=== Assignment ===
Every line below containing the word "which" should be found and copied.

=== Dataset records ===
'''

-- ==== Sys2Proof/Tests/Slice0.lean ====
section
/-! SUPPORT. Tests: ill-formed terms, decoding, one step at a time, and for each obligation a state that meets its
hypotheses. Expected results are those of the spec: the encodings of R100..R112 and the opcode table, and the vectors of
spec/95_test_vectors.md, whose identifiers (LS1, AR5, ...) the comments give; a comment that names a rule only gives
the rule the value was worked out from by hand. -/

namespace Sys2Proof.Tests

open Sys2Proof.Machine

/-! ### Small states -/

/-- A = X = Y = 0, SP = FD, every flag 0, as the vectors start. -/
def clear : Regs := State.reset.regs

/-- Flags from a status byte, U and B included. -/
def flags (b : Byte) : Flags := fromByte b false clear.p

def fill : List Host.Cell → Memory → Memory
  | [], m => m
  | (a, v) :: cells, m => fill cells (m.set a v)

def place : Nat → List Byte → Memory → Memory
  | _, [], m => m
  | a, v :: bytes, m => place (a + 1) bytes (m.set a v)

/-- Code at `pc`, cells of data, and the execution agent past the gate. -/
def loaded (pc : Word) (code : List Byte) (cells : List Host.Cell) (r : Regs) : State :=
  { State.reset with
    regs := { r with pc := pc }
    mem := place pc.toNat code (fill cells [])
    loop := .cycle }

/-- One step gives a next state of which `f` holds. -/
def onNext (f : State → Bool) (s : State) : Bool :=
  match step s with
  | .next t => f t
  | .fault _ => false
  | .refused _ => false

/-- One step stops with a refusal. -/
def refuses (r : Refusal) (s : State) : Bool :=
  match step s with
  | .refused q => q == r
  | _ => false

/-- The operation completes in a state of which `f` holds. -/
def onOk (f : State → Bool) (r : Res Unit) : Bool :=
  match r with
  | .ok _ t => f t
  | _ => false

/-- One step stops with a fault. -/
def stops (r : Fault) (s : State) : Bool :=
  match step s with
  | .fault q => q == r
  | _ => false

/-- The bytes are those of one instruction. -/
def decodes (bytes : List Byte) (i : Instr) : Bool :=
  match decode bytes with
  | .ok (j, rest) => j == i && rest == []
  | .error _ => false

/-! ### Ill-formed terms are refused, by the check and by the encoder -/

/-- A mode outside the mnemonic's list: no STA immediate, no LDX zero-page-X, no JMP zero-page, no INC on A (R105). -/
theorem test_illFormed_mode :
    (Instr.sta (.imm 1)).wellFormed = false ∧ (Instr.ldx (.zpx 1)).wellFormed = false ∧
    (Instr.jmp (.zp 1)).wellFormed = false ∧ (Instr.inc .acc).wellFormed = false ∧ encode (.sta (.imm 1)) = none := by
  decide

/-- A documented opcode byte is no unimplemented one: 00 is BRK, EA is NOP (R106). -/
theorem test_illFormed_unimplemented :
    (Instr.unimplemented 0x00).wellFormed = false ∧ (Instr.unimplemented 0xEA).wellFormed = false ∧
    encode (.unimplemented 0xEA) = none := by
  decide

/-! ### Decoding: every constructor, from the opcode bytes of R105 and the operand layout of R100, R101 -/

/-- LDA, LDX, LDY: each mode that loads have. -/
theorem test_decode_loads :
    decodes [0xA9, 0x10] (.lda (.imm 0x10)) ∧
    decodes [0xA5, 0x10] (.lda (.zp 0x10)) ∧
    decodes [0xB5, 0x10] (.lda (.zpx 0x10)) ∧
    decodes [0xAD, 0x34, 0x12] (.lda (.abs 0x1234)) ∧
    decodes [0xBD, 0x34, 0x12] (.lda (.abx 0x1234)) ∧
    decodes [0xB9, 0x34, 0x12] (.lda (.aby 0x1234)) ∧
    decodes [0xA1, 0x10] (.lda (.izx 0x10)) ∧
    decodes [0xB1, 0x10] (.lda (.izy 0x10)) ∧
    decodes [0xA2, 0xFF] (.ldx (.imm 0xFF)) ∧
    decodes [0xB6, 0x10] (.ldx (.zpy 0x10)) ∧
    decodes [0xA0, 0xFF] (.ldy (.imm 0xFF)) ∧
    decodes [0xBC, 0xFF, 0xFF] (.ldy (.abx 0xFFFF)) := by
  decide

/-- STA, STX, STY. -/
theorem test_decode_stores :
    decodes [0x8D, 0x00, 0x03] (.sta (.abs 0x0300)) ∧
    decodes [0x91, 0x10] (.sta (.izy 0x10)) ∧
    decodes [0x96, 0x10] (.stx (.zpy 0x10)) ∧
    decodes [0x94, 0x10] (.sty (.zpx 0x10)) := by
  decide

/-- The transfers. -/
theorem test_decode_transfers :
    decodes [0xAA] (.tax) ∧
    decodes [0xA8] (.tay) ∧
    decodes [0x8A] (.txa) ∧
    decodes [0x98] (.tya) ∧
    decodes [0xBA] (.tsx) ∧
    decodes [0x9A] (.txs) := by
  decide

/-- The stack instructions. -/
theorem test_decode_stack :
    decodes [0x48] (.pha) ∧
    decodes [0x08] (.php) ∧
    decodes [0x68] (.pla) ∧
    decodes [0x28] (.plp) := by
  decide

/-- Arithmetic, logic, compare, increment, decrement. -/
theorem test_decode_arithmetic :
    decodes [0x69, 0x01] (.adc (.imm 0x01)) ∧
    decodes [0x61, 0x10] (.adc (.izx 0x10)) ∧
    decodes [0xE9, 0x01] (.sbc (.imm 0x01)) ∧
    decodes [0x29, 0x3C] (.and (.imm 0x3C)) ∧
    decodes [0x09, 0x80] (.ora (.imm 0x80)) ∧
    decodes [0x49, 0xFF] (.eor (.imm 0xFF)) ∧
    decodes [0x2C, 0x00, 0x30] (.bit (.abs 0x3000)) ∧
    decodes [0x24, 0x10] (.bit (.zp 0x10)) ∧
    decodes [0xC9, 0xA0] (.cmp (.imm 0xA0)) ∧
    decodes [0xE0, 0x20] (.cpx (.imm 0x20)) ∧
    decodes [0xC0, 0x05] (.cpy (.imm 0x05)) ∧
    decodes [0xFE, 0xFF, 0x20] (.inc (.abx 0x20FF)) ∧
    decodes [0xC6, 0x10] (.dec (.zp 0x10)) ∧
    decodes [0xE8] (.inx) ∧
    decodes [0xC8] (.iny) ∧
    decodes [0xCA] (.dex) ∧
    decodes [0x88] (.dey) := by
  decide

/-- Shifts and rotates, on A and on memory. -/
theorem test_decode_shifts :
    decodes [0x0A] (.asl .acc) ∧
    decodes [0x0E, 0x00, 0x30] (.asl (.abs 0x3000)) ∧
    decodes [0x4A] (.lsr .acc) ∧
    decodes [0x46, 0x10] (.lsr (.zp 0x10)) ∧
    decodes [0x2A] (.rol .acc) ∧
    decodes [0x36, 0x10] (.rol (.zpx 0x10)) ∧
    decodes [0x6A] (.ror .acc) ∧
    decodes [0x7E, 0x00, 0x30] (.ror (.abx 0x3000)) := by
  decide

/-- Control transfer, break and return. -/
theorem test_decode_control :
    decodes [0x4C, 0x00, 0x80] (.jmp (.abs 0x8000)) ∧
    decodes [0x6C, 0xFF, 0x10] (.jmp (.ind 0x10FF)) ∧
    decodes [0x20, 0x34, 0x12] (.jsr 0x1234) ∧
    decodes [0x60] (.rts) ∧
    decodes [0x10, 0x02] (.bpl 0x02) ∧
    decodes [0x30, 0x02] (.bmi 0x02) ∧
    decodes [0x50, 0xFE] (.bvc 0xFE) ∧
    decodes [0x70, 0x10] (.bvs 0x10) ∧
    decodes [0x90, 0x80] (.bcc 0x80) ∧
    decodes [0xB0, 0x7F] (.bcs 0x7F) ∧
    decodes [0xD0, 0xFB] (.bne 0xFB) ∧
    decodes [0xF0, 0x01] (.beq 0x01) ∧
    decodes [0x00] (.brk) ∧
    decodes [0x40] (.rti) ∧
    decodes [0xEA] (.nop) := by
  decide

/-- The flag instructions. -/
theorem test_decode_flags :
    decodes [0x18] (.clc) ∧
    decodes [0xD8] (.cld) ∧
    decodes [0x58] (.cli) ∧
    decodes [0xB8] (.clv) ∧
    decodes [0x38] (.sec) ∧
    decodes [0xF8] (.sed) ∧
    decodes [0x78] (.sei) := by
  decide

/-- Unimplemented slots are one byte long, whatever follows (R106). -/
theorem test_decode_unimplemented :
    decodes [0x02] (.unimplemented 0x02) ∧
    decodes [0xFF] (.unimplemented 0xFF) ∧
    decodes [0x80] (.unimplemented 0x80) := by
  decide

/-- What is missing is named; the bytes after an instruction are left (R100, R102). -/
theorem test_decode_lengths :
    decode [] = .error .noBytes ∧ decode [0xAD, 0x34] = .error (.truncated 0xAD) ∧
    decode [0xA9] = .error (.truncated 0xA9) ∧ decode [0x00, 0x02] = .ok (.brk, [0x02]) ∧
    decode [0x4C, 0x00, 0x80, 0xEA] = .ok (.jmp (.abs 0x8000), [0xEA]) := by
  decide

/-- The words of the opcode table: the first byte is bits 7..0, operand bits above the row's are zero. -/
theorem test_decodeTableWord :
    decodeTableWord 8 0xEA = some .nop ∧ decodeTableWord 24 0x12348D = some (.sta (.abs 0x1234)) ∧
    decodeTableWord 8 0xA9 = some (.lda (.imm 0x00)) ∧ decodeTableWord 8 0x02 = some (.unimplemented 0x02) := by
  decide

/-! ### One step of each instruction -/

/-- LS1. -/
theorem test_lda_zero :
    onNext (fun t => t.regs.a == 0x00 && getByte t.regs.p == 0x02 && t.budget.total == 2)
     
        (loaded 0x0200 [0xA9, 0x00] [] { clear with a := 0x55, p := flags 0x80 }) = true := by
  decide

/-- AM8: the sum wraps to 0000 and counts as a crossing. -/
theorem test_lda_abx_wraps :
    onNext (fun t => t.regs.a == 0x99 && t.regs.adl == 0x0000 && t.budget.total == 5 &&
      t.cyc.trace == [⟨false, 0x0200, 0xBD⟩, ⟨false, 0x0201, 0xFF⟩, ⟨false, 0x0202, 0xFF⟩, ⟨false, 0x0000, 0x99⟩])
     
        (loaded 0x0200 [0xBD, 0xFF, 0xFF] [(0x0, 0x99)] { clear with x := 0x01 }) = true := by
  decide

/-- LS2. -/
theorem test_ldx_immediate :
    onNext (fun t => t.regs.x == 0x80 && getByte t.regs.p == 0x80 && t.budget.total == 2)
     
        (loaded 0x0200 [0xA2, 0x80] [] clear) = true := by
  decide

/-- LS4. -/
theorem test_ldx_aby_crossing :
    onNext (fun t => t.regs.x == 0x00 && getByte t.regs.p == 0x02 && t.budget.total == 5)
     
        (loaded 0x0200 [0xBE, 0xFF, 0x20] [] { clear with y := 0x01, x := 0x44 }) = true := by
  decide

/-- LS3. -/
theorem test_ldy_immediate :
    onNext (fun t => t.regs.y == 0x01 && getByte t.regs.p == 0x00 && t.budget.total == 2)
     
        (loaded 0x0200 [0xA0, 0x01] [] clear) = true := by
  decide

/-- AM10: crosses, but STA has no page-cross flag; the address is not read. -/
theorem test_sta_abx :
    onNext (fun t => t.mem.get 0x2100 == 0x42 && t.regs.adl == 0x2100 && t.budget.total == 5 &&
      t.cyc.trace == [⟨false, 0x0200, 0x9D⟩, ⟨false, 0x0201, 0xFF⟩, ⟨false, 0x0202, 0x20⟩, ⟨true, 0x2100, 0x42⟩])
     
        (loaded 0x0200 [0x9D, 0xFF, 0x20] [] { clear with x := 0x01, a := 0x42 }) = true := by
  decide

/-- LS5: the sum wraps in page 0. -/
theorem test_stx_zpy :
    onNext (fun t => t.mem.get 0xF == 0x07 && getByte t.regs.p == 0x00 && t.budget.total == 4)
     
        (loaded 0x0200 [0x96, 0x10] [] { clear with x := 0x07, y := 0xFF }) = true := by
  decide

/-- LS6. -/
theorem test_sty_zp :
    onNext (fun t => t.mem.get 0x20 == 0x01 && t.budget.total == 3)
     
        (loaded 0x0200 [0x84, 0x20] [] { clear with y := 0x01 }) = true := by
  decide

/-- LS7. -/
theorem test_tax :
    onNext (fun t => t.regs.x == 0x00 && getByte t.regs.p == 0x02 && t.budget.total == 2)
     
        (loaded 0x0200 [0xAA] [] { clear with x := 0x12 }) = true := by
  decide

/-- LS8. -/
theorem test_tay :
    onNext (fun t => t.regs.y == 0x90 && getByte t.regs.p == 0x80 && t.budget.total == 2)
     
        (loaded 0x0200 [0xA8] [] { clear with a := 0x90 }) = true := by
  decide

/-- LS9. -/
theorem test_txa :
    onNext (fun t => t.regs.a == 0x01 && getByte t.regs.p == 0x00 && t.budget.total == 2)
     
        (loaded 0x0200 [0x8A] [] { clear with x := 0x01, a := 0xFF }) = true := by
  decide

/-- LS10. -/
theorem test_tya :
    onNext (fun t => t.regs.a == 0xFF && getByte t.regs.p == 0x80 && t.budget.total == 2)
     
        (loaded 0x0200 [0x98] [] { clear with y := 0xFF }) = true := by
  decide

/-- LS11. -/
theorem test_tsx :
    onNext (fun t => t.regs.x == 0xFD && getByte t.regs.p == 0x80 && t.budget.total == 2)
     
        (loaded 0x0200 [0xBA] [] clear) = true := by
  decide

/-- LS12: no flag is set. -/
theorem test_txs :
    onNext (fun t => t.regs.sp == 0x00 && getByte t.regs.p == 0x00 && t.budget.total == 2)
     
        (loaded 0x0200 [0x9A] [] clear) = true := by
  decide

/-- ST2. -/
theorem test_pha_wraps :
    onNext (fun t => t.regs.sp == 0xFF && t.budget.total == 3 &&
      t.cyc.trace == [⟨false, 0x0200, 0x48⟩, ⟨true, 0x0100, 0x44⟩])
     
        (loaded 0x0200 [0x48] [] { clear with a := 0x44, sp := 0x00 }) = true := by
  decide

/-- ST3. -/
theorem test_php_forces_bits :
    onNext (fun t => t.regs.sp == 0xFC && getByte t.regs.p == 0xC3 && t.budget.total == 3 &&
      t.cyc.trace == [⟨false, 0x0200, 0x08⟩, ⟨true, 0x01FD, 0xF3⟩])
     
        (loaded 0x0200 [0x08] [] { clear with p := flags 0xC3 }) = true := by
  decide

/-- ST4. -/
theorem test_php_stored_bits :
    onNext (fun t => t.regs.sp == 0xFC && getByte t.regs.p == 0x30 &&
      t.cyc.trace == [⟨false, 0x0200, 0x08⟩, ⟨true, 0x01FD, 0x30⟩])
     
        (loaded 0x0200 [0x08] [] { clear with p := flags 0x30 }) = true := by
  decide

/-- ST5. -/
theorem test_pla_zero :
    onNext (fun t => t.regs.a == 0x00 && getByte t.regs.p == 0x02 && t.regs.sp == 0xFD && t.budget.total == 4)
     
        (loaded 0x0200 [0x68] [] { clear with a := 0x33, sp := 0xFC }) = true := by
  decide

/-- ST6. -/
theorem test_pla_wraps :
    onNext (fun t => t.regs.a == 0x80 && getByte t.regs.p == 0x80 && t.regs.sp == 0x00 && t.budget.total == 4)
     
        (loaded 0x0200 [0x68] [(0x100, 0x80)] { clear with sp := 0xFF }) = true := by
  decide

/-- ST7. -/
theorem test_plp_sets :
    onNext (fun t => getByte t.regs.p == 0xCF && t.regs.sp == 0xFD && t.budget.total == 4)
     
        (loaded 0x0200 [0x28] [(0x1FD, 0xFF)] { clear with sp := 0xFC }) = true := by
  decide

/-- ST8. -/
theorem test_plp_keeps_u_b :
    onNext (fun t => getByte t.regs.p == 0x30 && t.regs.sp == 0xFD && t.budget.total == 4)
     
        (loaded 0x0200 [0x28] [] { clear with sp := 0xFC, p := flags 0x30 }) = true := by
  decide

/-- S4. -/
theorem test_adc_overflow :
    onNext (fun t => t.regs.a == 0xA0 && getByte t.regs.p == 0xC0 && t.regs.pc == 0x0202 &&
      t.budget.total == 2 && t.cyc.trace == [⟨false, 0x0200, 0x69⟩, ⟨false, 0x0201, 0x50⟩])
     
        (loaded 0x0200 [0x69, 0x50] [] { clear with a := 0x50 }) = true := by
  decide

/-- AR3. -/
theorem test_adc_carry :
    onNext (fun t => t.regs.a == 0x00 && getByte t.regs.p == 0x43 && t.budget.total == 2)
     
        (loaded 0x0200 [0x69, 0x80] [] { clear with a := 0x80 }) = true := by
  decide

/-- AR5. -/
theorem test_sbc_overflow :
    onNext (fun t => t.regs.a == 0x7F && getByte t.regs.p == 0x41 && t.budget.total == 2)
     
        (loaded 0x0200 [0xE9, 0x01] [] { clear with a := 0x80, p := flags 0x01 }) = true := by
  decide

/-- AR6. -/
theorem test_sbc_borrow :
    onNext (fun t => t.regs.a == 0xFF && getByte t.regs.p == 0x80 && t.budget.total == 2)
     
        (loaded 0x0200 [0xE9, 0x00] [] clear) = true := by
  decide

/-- AR11. -/
theorem test_and :
    onNext (fun t => t.regs.a == 0x00 && getByte t.regs.p == 0x02 && t.budget.total == 2)
     
        (loaded 0x0200 [0x29, 0x00] [] { clear with a := 0xFF }) = true := by
  decide

/-- AR12. -/
theorem test_ora :
    onNext (fun t => t.regs.a == 0x81 && getByte t.regs.p == 0x80 && t.budget.total == 2)
     
        (loaded 0x0200 [0x09, 0x80] [] { clear with a := 0x01 }) = true := by
  decide

/-- AR13. -/
theorem test_eor :
    onNext (fun t => t.regs.a == 0x00 && getByte t.regs.p == 0x02 && t.budget.total == 2)
     
        (loaded 0x0200 [0x49, 0xFF] [] { clear with a := 0xFF }) = true := by
  decide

'''

=== Worked solution ===
/-- One step gives a next state of which `f` holds. -/
/-- The operation completes in a state of which `f` holds. -/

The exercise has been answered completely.